Let us turn our leporidic gaze to that issue, then, and use as the vehicle for the discussion a book by a man named Charles Duelfer, who you may know from the Duelfer Report on Iraqi WMD. Turns out he has a recent book on the subject by the name of Hide and Seek: The Search For Truth In Iraq. Just to get this out of the way, it's an amazing book, and if you have any interest in the subject at all, you should go get it and read it right now. It is, more or less, a comprehensive view of US relations with Iraq from 1990 onwards, viewed primarily through the lens of WMD proliferation - Duelfer was the second guy at UNSCOM in the 1990s, and went on to head the Iraq Study Group post-invasion. He's been involved with pretty much all that went on, and knows what he's talking about. It's well written and engaging to boot.

I have a few points I'd like to make in reaction. I don't think these will come as a surprise to anybody, since I appear to be the one person who's views on Iraq haven't substantially changed in the last decade, but I want to go on record anyway.

Firstly, I think Duelfer gives a pretty good account of what US official and popular opinion was during the 1990s and up until the invasion, and to sum that up briefly, it was that Iraq had a very long history with WMD dating back pretty much to the inception of Saddam's regime, and that Iraqi intransigence on the issue was evidence that he was hiding all manner of things.

Ultimately, of course, Iraq turned out to have more or less destroyed the offending materials, barring a few missiles (enough by itself to provoke), but as Duelfer points out, Saddam's intention always was to eventually reconstitute his WMD programs as soon as he could get the UN/US off his back. Not that we knew this at the time, but it's fairly logical in hindsight. It does raise a couple of very good points on Duelfer's part, namely:

1. US intelligence gathering in Iraq was pretty poor pre-war, and in any event the people tasked to it didn't really understand what they were getting into in most cases;

2. Both the US and Iraq had a very bad habit of thinking past each other - the US misjudging almost every move Saddam made, Saddam not understanding why the US wouldn't play diplomatic ball with him. The book is worth reading for this discussion alone.

Going along with the popular opinion thing, and this is all my point and not Duelfer's, a lot of people tend to forget this nowdays, but we spent a lot of time actively bombing Iraq and pressing for regime change in the 1990s, to generally popular acclaim from just about everybody. It was, furthermore, generally understood that Saddam was a really bad dude worthy of getting booted - this also being the age of Somalia, Bosnia, and Kosovo.

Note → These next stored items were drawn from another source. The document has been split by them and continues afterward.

-- ==== Sys2Proof/Tests/Slice0.lean ====
section
/-! SUPPORT. Tests: words that the spec encodes by hand, its worked examples, ill-formed terms that a check refuses, and, for each
statement with hypotheses, states and operands that meet them. Each test names its source. -/

namespace Sys2Proof.Tests

open Sys2Proof Sys2Proof.Machine

/-! ## Decoding: words written out in the spec -/

/-- What a slot decodes to: its instruction's opcode and fields. -/
def slotIs (g : Word) (a : BitVec 32) (l : Word) (i : SlotF → Instr) : Prop := decodeSlot g a l = .ok (i (slotFields g a l))

/-- 02_encoding, "Take this TE slot": add oa, ia, d3. -/
theorem test_decode_add : slotIs 0x8A02028800014000 0x1080E1F0 0 .add := rfl
theorem test_fields_add : slotFields 0x8A02028800014000 0x1080E1F0 0 =
    { cm := 1, pri := 2, pm := 2, pv := 2, ua := true, ia := 2, ub := false, ib := 0, tm := 0, tl := 0, ka := true, kb := false,
      xa := true, oa := 0, xb := false, ob := 0, sa := 16, sb := 3, da := 16, db := 31, ta := 0, lit := 0 } := by decide
/-- 04_context: spawn d1, ia lit 2. -/
theorem test_decode_spawn : slotIs 0x9000009000014518 0x700C3FF6 2 .spawn := rfl
theorem test_fields_spawn : slotFields 0x9000009000014518 0x700C3FF6 2 =
    { cm := 2, pri := 0, pm := 0, pv := 0, ua := true, ia := 4, ub := false, ib := 0, tm := 0, tl := 0, ka := true, kb := false,
      xa := true, oa := 2, xb := true, ob := 3, sa := 1, sb := 16, da := 31, db := 31, ta := 6, lit := 2 } := by decide
/-- 05_arithmetic: fdotw.h4 d6, ia, ib. -/
theorem test_decode_fdotw : slotIs 0xF800008620018000 0x56844DF0 0 .fdotwH4 := rfl
/-- 06_channel: chst d2 lit 0x23. -/
theorem test_decode_chst : slotIs 0x8800000000000000 0x730005F0 0x23 .chst := rfl
/-- 07_buffer: redc. -/
theorem test_decode_redc : slotIs 0x8800008000010000 0xB1083FF0 0 .redc := rfl
/-- 08_matrix: mcfg. -/
theorem test_decode_mcfg : slotIs 0x8800008000010000 0xC3003FF0 0 .mcfg := rfl
/-- 09_stream: gen. -/
theorem test_decode_gen : slotIs 0x8801000000000000 0xABA83FF0 0x500200 .gen := rfl
/-- 13_queue: qpush ia, d2 lit 0x105. -/
theorem test_decode_qpush : slotIs 0x8800008400010000 0x9480BFF0 0x105 .qpush := rfl
/-- 14_barrier: bar.arv. -/
theorem test_decode_barArv : slotIs 0x8801000000000000 0x90003FF0 0x23 .barArv := rfl
/-- 15_page: lde oa, ia, zero. -/
theorem test_decode_lde : slotIs 0x8800008400014200 0x828561F0 0 .lde := rfl
/-- 16_query: qry oa, ia. -/
theorem test_decode_qry : slotIs 0x8800009400014800 0x968021F0 0 .qry := rfl
/-- 18_faults: trap lit 7. -/
theorem test_decode_trap : slotIs 0xA000008400010000 0x98003FF0 7 .trap := rfl
/-- 20_prog_triangles: amo, and a gen with literal 0x2035. -/
theorem test_decode_amo : slotIs 0x890000800A014400 0x84D5A1F0 0 .amo := rfl
theorem test_fields_amo : (slotFields 0x890000800A014400 0x84D5A1F0 0).tm = 5 ∧
    (slotFields 0x890000800A014400 0x84D5A1F0 0).pri = 1 ∧ (slotFields 0x890000800A014400 0x84D5A1F0 0).sa = 26 ∧
    (slotFields 0x890000800A014400 0x84D5A1F0 0).oa = 2 := by decide
/-- 21_prog_rsqrt: steer ia, ib; sub PRED, lit, pred. -/
theorem test_decode_steer : slotIs 0x890000821001C108 0x04847FF0 0 .steer := rfl
theorem test_decode_sub : slotIs 0x8980808400010000 0x11B527F0 1 .sub := rfl
/-- 22_prog_reconfig: mov2 oa, d1, d1, zero. -/
theorem test_decode_mov2 : slotIs 0x8800008400014000 0x020D6010 0 .mov2 := rfl
/-- 23_prog_sparse: mld.bs and mls. -/
theorem test_decode_mldBs : slotIs 0x8800008002050000 0xC1003FF0 1 .mldBs := rfl
theorem test_decode_mls : slotIs 0x88000080020D4000 0xC50021F0 0 .mls := rfl
/-- 11_kernel, the cfgw of the RTZ example: ACTION 0xF000_0000, ADDR 0x2D91. -/
theorem test_decode_cfgw : decodeCommandBytes 5 0 [0, 0, 0, 0xF0, 0, 0, 0, 0, 0x91, 0x2D, 0, 0, 0, 0, 0, 0, 0x7C, 0, 8, 0, 0, 0, 0x51, 0] =
    .ok (.cfgwEcw ⟨5, 0, 0xF0000000, 0, 0x2D91, 0x005100000008007C⟩) := rfl
/-- 22_prog_reconfig: cfgswap, MODE SPLICE. -/
theorem test_decode_cfgswap : decodeCmd ⟨0, 4, 0xF1000000, 0, 4, 0x0B220005⟩ = .ok (.cfgswapSplice ⟨0, 4, 0xF1000000, 0, 4, 0x0B220005⟩) := rfl
/-- Table 17-5: the header of a MEMREAD of 8 bytes at 0x1000, for crest core 1 of die 2. -/
theorem test_decode_message : decodeMessageBytes ([3, 0, 0x0A, 0, 0, 0, 0, 0] ++ [7, 0, 0, 0, 0, 0, 0, 0] ++ [0, 0, 0, 0, 8, 0, 0, 0] ++
    [0, 0x10, 0, 0, 0, 0, 0, 0]) = .ok (.memread ⟨3, 0x0A, 0, 7, 0, 0, 8, 0x1000, []⟩) := rfl
/-- R428: POWER_CAP 3,600 W with TAG 5. -/
theorem test_decode_mgmt : decodeMgmtBytes ([2, 0, 5, 0, 0, 0, 0, 0] ++ [0x10, 0x0E, 0, 0, 0, 0, 0, 0] ++ [0, 0, 0, 0, 0, 0, 0, 0]) =
    .ok (.powerCap ⟨none, 2, 0, 5, 3600, 0, []⟩) := rfl
/-- R28, R41: a slot without V, a reserved opcode, a command-only one. -/
theorem test_decode_refusals : decodeSlot 0x0800008400014000 0x020D6010 0 = .error .invalidSlot ∧
    decodeSlot 0x8800008400014000 0x2E0D6010 0 = .error (.reservedOpcode 0x2E) ∧
    decodeSlot 0x8800008400014000 0xF10D6010 0 = .error (.commandOnlyOpcode 0xF1) ∧
    decodeSlot 0x8800008400014001 0x020D6010 0 = .error .reservedField := ⟨rfl, rfl, rfl, rfl⟩
/-- The encoder gives the words of 02_encoding back. -/
theorem test_encode_add : guardWord (slotFields 0x8A02028800014000 0x1080E1F0 0) = 0x8A02028800014000 ∧
    actionWord 0x10 (slotFields 0x8A02028800014000 0x1080E1F0 0) = 0x1080E1F0 := by decide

Too, to some extent the US eventually wrote itself into a corner with respect to Iraq - we did sanctions (which were messing up Iraqis more than they were messing up Saddam and in any case were a huge hotbed of corruption), we did bombing, and eventually we started coming to a choice - either go in and deal with the WMD that were supposedly there and boot Saddam, or drop the whole regime change and non-proliferation things and walk. Neither one is a good choice, but the latter choice was potentially a whole lot worse, so we got what we got.

And to be clear, that's more or less why I thought invading Iraq was a good idea, albeit in a slightly less refined form in 2003. I guess I get to be wrong about the WMD thing, but given Saddam's general villainy and intent to procure WMD, I'm not really broken up about it.

That having been said, the other side of that coin is our actual conduct during the invasion and occupation. It's hard to fault the conduct of the invasion, but (and this has been hashed out a lot) the occupation is another story.

Duelfer's point is that not only did Garner and Bremer not do anything right, they also weren't particularly the best people for the job (and I think Bremer may even have made the same point in his own book), although I'm unsure who Duelfer thought could do better. Nobody that existed, perhaps. In particular, Duelfer was of the opinion that merely cutting the head off the Baathist bureaucracy was enough, that the remaining nominally Baathist Iraqis could handle things from there, and indeed that's what they thought would happen, and they were extremely miffed when that turned out to not be the case.

To be sure, the military doesn't come off particularly well either - not enough troops on the ground, not allocated to all sorts of things vitally critical to nation building and winning hearts and minds. You can blame the political leadership for that, and believe me we all do, but there's lots of blame to spread around, here.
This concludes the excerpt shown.